#### Information supplied
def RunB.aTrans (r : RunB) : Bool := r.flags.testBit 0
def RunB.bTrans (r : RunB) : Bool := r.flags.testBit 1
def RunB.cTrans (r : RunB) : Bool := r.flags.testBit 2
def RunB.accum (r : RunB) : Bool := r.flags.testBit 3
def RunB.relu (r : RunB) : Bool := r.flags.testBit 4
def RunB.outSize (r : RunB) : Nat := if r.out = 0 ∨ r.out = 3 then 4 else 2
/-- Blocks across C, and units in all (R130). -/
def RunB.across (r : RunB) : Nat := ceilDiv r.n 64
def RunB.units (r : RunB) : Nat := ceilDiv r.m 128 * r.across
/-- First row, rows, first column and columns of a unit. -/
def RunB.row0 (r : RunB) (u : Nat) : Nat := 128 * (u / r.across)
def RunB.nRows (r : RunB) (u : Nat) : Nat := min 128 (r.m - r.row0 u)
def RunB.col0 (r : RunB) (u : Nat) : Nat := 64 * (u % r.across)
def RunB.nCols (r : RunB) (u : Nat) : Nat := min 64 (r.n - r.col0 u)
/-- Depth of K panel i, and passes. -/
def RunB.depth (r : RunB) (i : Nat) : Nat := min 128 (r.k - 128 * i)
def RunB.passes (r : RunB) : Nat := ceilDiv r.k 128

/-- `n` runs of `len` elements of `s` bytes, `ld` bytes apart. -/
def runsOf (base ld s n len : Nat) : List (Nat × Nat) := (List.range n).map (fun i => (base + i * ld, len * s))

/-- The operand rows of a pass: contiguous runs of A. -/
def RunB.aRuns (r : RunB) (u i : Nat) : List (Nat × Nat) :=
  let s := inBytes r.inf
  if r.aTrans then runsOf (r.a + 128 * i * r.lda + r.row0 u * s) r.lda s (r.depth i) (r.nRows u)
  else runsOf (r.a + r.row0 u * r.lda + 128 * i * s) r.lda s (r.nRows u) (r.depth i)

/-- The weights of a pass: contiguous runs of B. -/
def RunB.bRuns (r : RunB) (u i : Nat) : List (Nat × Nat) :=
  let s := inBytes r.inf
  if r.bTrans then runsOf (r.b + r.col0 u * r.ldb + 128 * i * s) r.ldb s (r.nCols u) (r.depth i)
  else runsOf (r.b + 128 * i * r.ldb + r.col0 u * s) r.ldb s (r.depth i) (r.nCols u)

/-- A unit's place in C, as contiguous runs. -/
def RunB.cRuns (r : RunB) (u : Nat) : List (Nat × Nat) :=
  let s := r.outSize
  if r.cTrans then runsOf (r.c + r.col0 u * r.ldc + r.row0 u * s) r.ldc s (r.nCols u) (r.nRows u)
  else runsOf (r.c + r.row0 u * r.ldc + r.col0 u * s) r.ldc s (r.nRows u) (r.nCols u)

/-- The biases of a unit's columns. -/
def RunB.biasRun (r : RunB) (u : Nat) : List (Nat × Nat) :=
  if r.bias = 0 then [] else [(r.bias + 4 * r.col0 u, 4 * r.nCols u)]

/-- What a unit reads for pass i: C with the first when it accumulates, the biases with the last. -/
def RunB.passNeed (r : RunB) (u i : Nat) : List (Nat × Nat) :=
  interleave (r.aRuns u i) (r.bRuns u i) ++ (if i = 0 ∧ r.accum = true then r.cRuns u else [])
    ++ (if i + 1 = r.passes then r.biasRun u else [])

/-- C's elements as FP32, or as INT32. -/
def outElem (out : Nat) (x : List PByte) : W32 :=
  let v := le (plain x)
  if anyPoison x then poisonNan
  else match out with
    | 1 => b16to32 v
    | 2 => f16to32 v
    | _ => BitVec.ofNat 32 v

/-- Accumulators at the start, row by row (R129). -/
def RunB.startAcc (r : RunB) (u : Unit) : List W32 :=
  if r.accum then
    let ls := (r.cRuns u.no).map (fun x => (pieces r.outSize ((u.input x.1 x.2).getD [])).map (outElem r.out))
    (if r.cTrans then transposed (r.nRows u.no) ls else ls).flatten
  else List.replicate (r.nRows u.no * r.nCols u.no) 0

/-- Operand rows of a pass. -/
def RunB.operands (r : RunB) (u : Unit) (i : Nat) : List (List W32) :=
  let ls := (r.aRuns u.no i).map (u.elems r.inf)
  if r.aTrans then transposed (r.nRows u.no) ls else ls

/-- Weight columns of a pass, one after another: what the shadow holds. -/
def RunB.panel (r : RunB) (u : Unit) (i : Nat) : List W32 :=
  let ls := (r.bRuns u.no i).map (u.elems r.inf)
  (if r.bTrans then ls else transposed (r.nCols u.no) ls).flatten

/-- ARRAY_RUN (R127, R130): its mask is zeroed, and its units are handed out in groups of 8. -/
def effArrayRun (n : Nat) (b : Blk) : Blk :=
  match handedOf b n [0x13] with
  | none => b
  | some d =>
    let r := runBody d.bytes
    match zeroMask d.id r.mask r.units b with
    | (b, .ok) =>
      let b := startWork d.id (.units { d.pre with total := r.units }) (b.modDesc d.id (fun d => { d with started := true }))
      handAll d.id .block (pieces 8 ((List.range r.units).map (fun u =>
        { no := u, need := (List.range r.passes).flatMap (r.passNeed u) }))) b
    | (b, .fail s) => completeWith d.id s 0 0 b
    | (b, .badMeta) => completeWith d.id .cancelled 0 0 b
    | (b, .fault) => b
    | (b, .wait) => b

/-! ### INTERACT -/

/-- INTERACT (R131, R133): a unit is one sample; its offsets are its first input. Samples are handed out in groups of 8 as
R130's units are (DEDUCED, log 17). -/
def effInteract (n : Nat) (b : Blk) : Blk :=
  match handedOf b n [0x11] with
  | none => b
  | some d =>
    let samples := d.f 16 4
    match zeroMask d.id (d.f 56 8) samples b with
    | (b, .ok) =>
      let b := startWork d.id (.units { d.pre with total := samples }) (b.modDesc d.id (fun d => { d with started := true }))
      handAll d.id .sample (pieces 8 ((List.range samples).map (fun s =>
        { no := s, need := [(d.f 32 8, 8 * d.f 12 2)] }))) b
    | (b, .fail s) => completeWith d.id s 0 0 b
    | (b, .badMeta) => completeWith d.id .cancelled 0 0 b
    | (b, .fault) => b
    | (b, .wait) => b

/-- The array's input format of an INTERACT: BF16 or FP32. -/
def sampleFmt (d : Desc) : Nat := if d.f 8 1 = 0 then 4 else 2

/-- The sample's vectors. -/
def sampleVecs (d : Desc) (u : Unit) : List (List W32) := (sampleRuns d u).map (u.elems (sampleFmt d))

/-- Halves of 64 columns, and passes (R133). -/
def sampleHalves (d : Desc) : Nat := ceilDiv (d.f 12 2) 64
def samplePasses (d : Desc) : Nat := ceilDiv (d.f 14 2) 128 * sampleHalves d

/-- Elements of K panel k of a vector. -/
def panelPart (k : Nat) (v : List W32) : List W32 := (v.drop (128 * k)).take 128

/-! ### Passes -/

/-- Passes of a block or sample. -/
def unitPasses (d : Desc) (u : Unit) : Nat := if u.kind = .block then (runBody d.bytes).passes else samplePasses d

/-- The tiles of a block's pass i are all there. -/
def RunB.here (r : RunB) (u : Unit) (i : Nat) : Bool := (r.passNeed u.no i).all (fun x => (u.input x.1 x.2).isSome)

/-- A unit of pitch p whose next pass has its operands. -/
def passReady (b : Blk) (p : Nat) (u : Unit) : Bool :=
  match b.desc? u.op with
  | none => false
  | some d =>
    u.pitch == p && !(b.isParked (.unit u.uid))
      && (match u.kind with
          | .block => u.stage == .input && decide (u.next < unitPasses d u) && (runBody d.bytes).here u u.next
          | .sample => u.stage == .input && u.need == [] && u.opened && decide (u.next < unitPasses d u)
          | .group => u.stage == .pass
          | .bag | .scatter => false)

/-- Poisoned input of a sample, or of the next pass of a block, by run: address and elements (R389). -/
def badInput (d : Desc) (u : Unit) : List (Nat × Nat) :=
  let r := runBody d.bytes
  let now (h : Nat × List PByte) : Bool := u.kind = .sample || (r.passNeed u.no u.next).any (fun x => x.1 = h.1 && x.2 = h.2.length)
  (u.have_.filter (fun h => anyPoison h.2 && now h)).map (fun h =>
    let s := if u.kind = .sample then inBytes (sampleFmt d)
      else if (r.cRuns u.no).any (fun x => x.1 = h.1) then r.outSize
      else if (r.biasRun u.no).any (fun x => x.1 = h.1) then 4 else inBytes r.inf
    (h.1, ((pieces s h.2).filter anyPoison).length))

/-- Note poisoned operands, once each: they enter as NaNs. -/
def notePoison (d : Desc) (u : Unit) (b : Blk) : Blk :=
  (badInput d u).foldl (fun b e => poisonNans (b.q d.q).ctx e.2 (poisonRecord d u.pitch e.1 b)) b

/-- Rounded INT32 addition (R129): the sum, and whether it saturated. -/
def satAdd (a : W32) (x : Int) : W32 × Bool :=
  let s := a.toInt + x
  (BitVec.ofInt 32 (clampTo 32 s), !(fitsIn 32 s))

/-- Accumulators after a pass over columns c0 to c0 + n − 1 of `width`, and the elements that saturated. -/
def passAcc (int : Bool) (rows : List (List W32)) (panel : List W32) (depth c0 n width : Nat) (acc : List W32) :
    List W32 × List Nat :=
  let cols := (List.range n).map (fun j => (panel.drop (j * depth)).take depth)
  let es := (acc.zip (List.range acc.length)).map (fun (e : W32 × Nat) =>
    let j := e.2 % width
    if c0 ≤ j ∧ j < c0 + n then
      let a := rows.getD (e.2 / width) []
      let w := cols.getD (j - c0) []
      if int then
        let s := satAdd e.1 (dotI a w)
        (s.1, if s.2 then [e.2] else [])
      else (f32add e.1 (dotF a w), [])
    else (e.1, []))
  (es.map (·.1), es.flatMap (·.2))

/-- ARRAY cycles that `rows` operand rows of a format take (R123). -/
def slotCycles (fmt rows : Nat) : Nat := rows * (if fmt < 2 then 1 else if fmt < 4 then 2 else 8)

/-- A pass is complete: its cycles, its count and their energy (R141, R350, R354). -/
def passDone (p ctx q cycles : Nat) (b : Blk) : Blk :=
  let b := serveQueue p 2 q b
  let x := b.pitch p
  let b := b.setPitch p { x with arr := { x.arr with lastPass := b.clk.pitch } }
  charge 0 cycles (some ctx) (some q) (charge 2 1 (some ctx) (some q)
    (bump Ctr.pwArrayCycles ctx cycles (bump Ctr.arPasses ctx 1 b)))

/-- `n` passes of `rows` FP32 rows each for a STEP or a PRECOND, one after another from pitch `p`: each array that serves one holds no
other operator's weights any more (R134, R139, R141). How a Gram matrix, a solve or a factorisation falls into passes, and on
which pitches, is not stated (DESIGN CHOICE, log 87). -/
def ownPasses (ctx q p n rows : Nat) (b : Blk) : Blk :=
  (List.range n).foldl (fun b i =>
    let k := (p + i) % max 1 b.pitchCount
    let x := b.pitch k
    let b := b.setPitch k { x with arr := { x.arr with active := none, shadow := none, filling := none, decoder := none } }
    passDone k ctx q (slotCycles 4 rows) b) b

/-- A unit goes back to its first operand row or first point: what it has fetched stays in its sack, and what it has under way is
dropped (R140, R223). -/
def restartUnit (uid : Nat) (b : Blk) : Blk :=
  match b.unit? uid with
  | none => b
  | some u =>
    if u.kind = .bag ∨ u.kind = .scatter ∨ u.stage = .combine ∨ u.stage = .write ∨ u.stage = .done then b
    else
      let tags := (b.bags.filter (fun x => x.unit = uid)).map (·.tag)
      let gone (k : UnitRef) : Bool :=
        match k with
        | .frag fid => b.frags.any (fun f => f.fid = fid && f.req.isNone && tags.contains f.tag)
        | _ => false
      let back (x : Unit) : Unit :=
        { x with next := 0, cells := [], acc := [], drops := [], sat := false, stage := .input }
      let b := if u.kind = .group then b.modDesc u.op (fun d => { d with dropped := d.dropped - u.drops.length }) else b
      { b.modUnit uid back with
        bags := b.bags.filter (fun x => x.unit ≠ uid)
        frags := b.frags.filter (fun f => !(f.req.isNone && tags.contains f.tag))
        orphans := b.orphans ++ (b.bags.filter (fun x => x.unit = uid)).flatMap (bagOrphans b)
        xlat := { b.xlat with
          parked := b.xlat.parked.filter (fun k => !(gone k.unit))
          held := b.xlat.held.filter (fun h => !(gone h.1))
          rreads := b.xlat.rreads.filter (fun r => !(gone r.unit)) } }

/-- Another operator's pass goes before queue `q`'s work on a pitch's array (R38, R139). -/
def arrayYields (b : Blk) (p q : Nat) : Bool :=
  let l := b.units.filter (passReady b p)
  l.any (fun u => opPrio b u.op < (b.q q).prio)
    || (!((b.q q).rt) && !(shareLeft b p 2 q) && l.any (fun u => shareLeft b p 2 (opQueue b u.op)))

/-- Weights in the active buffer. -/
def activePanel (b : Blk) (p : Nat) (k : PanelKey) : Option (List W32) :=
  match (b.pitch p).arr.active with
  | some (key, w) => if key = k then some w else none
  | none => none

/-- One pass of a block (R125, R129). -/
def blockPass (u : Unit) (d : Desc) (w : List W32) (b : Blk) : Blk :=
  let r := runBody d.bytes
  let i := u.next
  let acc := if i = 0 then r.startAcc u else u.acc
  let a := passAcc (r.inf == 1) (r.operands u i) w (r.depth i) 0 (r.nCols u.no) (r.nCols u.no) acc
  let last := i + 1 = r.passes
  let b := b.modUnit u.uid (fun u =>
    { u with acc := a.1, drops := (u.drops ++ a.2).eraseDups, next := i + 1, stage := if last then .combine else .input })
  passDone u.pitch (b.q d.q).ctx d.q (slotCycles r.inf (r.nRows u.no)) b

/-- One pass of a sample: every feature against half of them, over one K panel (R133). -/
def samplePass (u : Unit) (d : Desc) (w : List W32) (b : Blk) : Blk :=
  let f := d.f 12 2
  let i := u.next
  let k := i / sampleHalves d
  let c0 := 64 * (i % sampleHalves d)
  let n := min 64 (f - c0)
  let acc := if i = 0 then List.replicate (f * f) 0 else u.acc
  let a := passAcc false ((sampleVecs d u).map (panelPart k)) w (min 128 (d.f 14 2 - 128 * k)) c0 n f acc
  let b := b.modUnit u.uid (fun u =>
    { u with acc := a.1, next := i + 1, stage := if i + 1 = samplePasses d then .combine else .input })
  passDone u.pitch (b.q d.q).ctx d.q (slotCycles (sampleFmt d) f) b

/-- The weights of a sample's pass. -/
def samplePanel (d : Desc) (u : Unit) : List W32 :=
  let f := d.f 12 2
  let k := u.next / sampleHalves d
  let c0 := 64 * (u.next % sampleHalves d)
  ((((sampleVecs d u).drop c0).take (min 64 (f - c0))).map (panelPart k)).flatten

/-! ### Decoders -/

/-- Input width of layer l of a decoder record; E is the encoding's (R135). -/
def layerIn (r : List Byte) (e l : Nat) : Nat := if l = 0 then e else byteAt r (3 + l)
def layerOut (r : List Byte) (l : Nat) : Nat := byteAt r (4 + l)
########
**Problem statement**
What you should output is every line of the records above, from the first through the line containing "def RunB.row0 (r", unchanged.

**Written solution**
def RunB.aTrans (r : RunB) : Bool := r.flags.testBit 0
def RunB.bTrans (r : RunB) : Bool := r.flags.testBit 1
def RunB.cTrans (r : RunB) : Bool := r.flags.testBit 2
def RunB.accum (r : RunB) : Bool := r.flags.testBit 3
def RunB.relu (r : RunB) : Bool := r.flags.testBit 4
def RunB.outSize (r : RunB) : Nat := if r.out = 0 ∨ r.out = 3 then 4 else 2
/-- Blocks across C, and units in all (R130). -/
def RunB.across (r : RunB) : Nat := ceilDiv r.n 64
def RunB.units (r : RunB) : Nat := ceilDiv r.m 128 * r.across
/-- First row, rows, first column and columns of a unit. -/
def RunB.row0 (r : RunB) (u : Nat) : Nat := 128 * (u / r.across)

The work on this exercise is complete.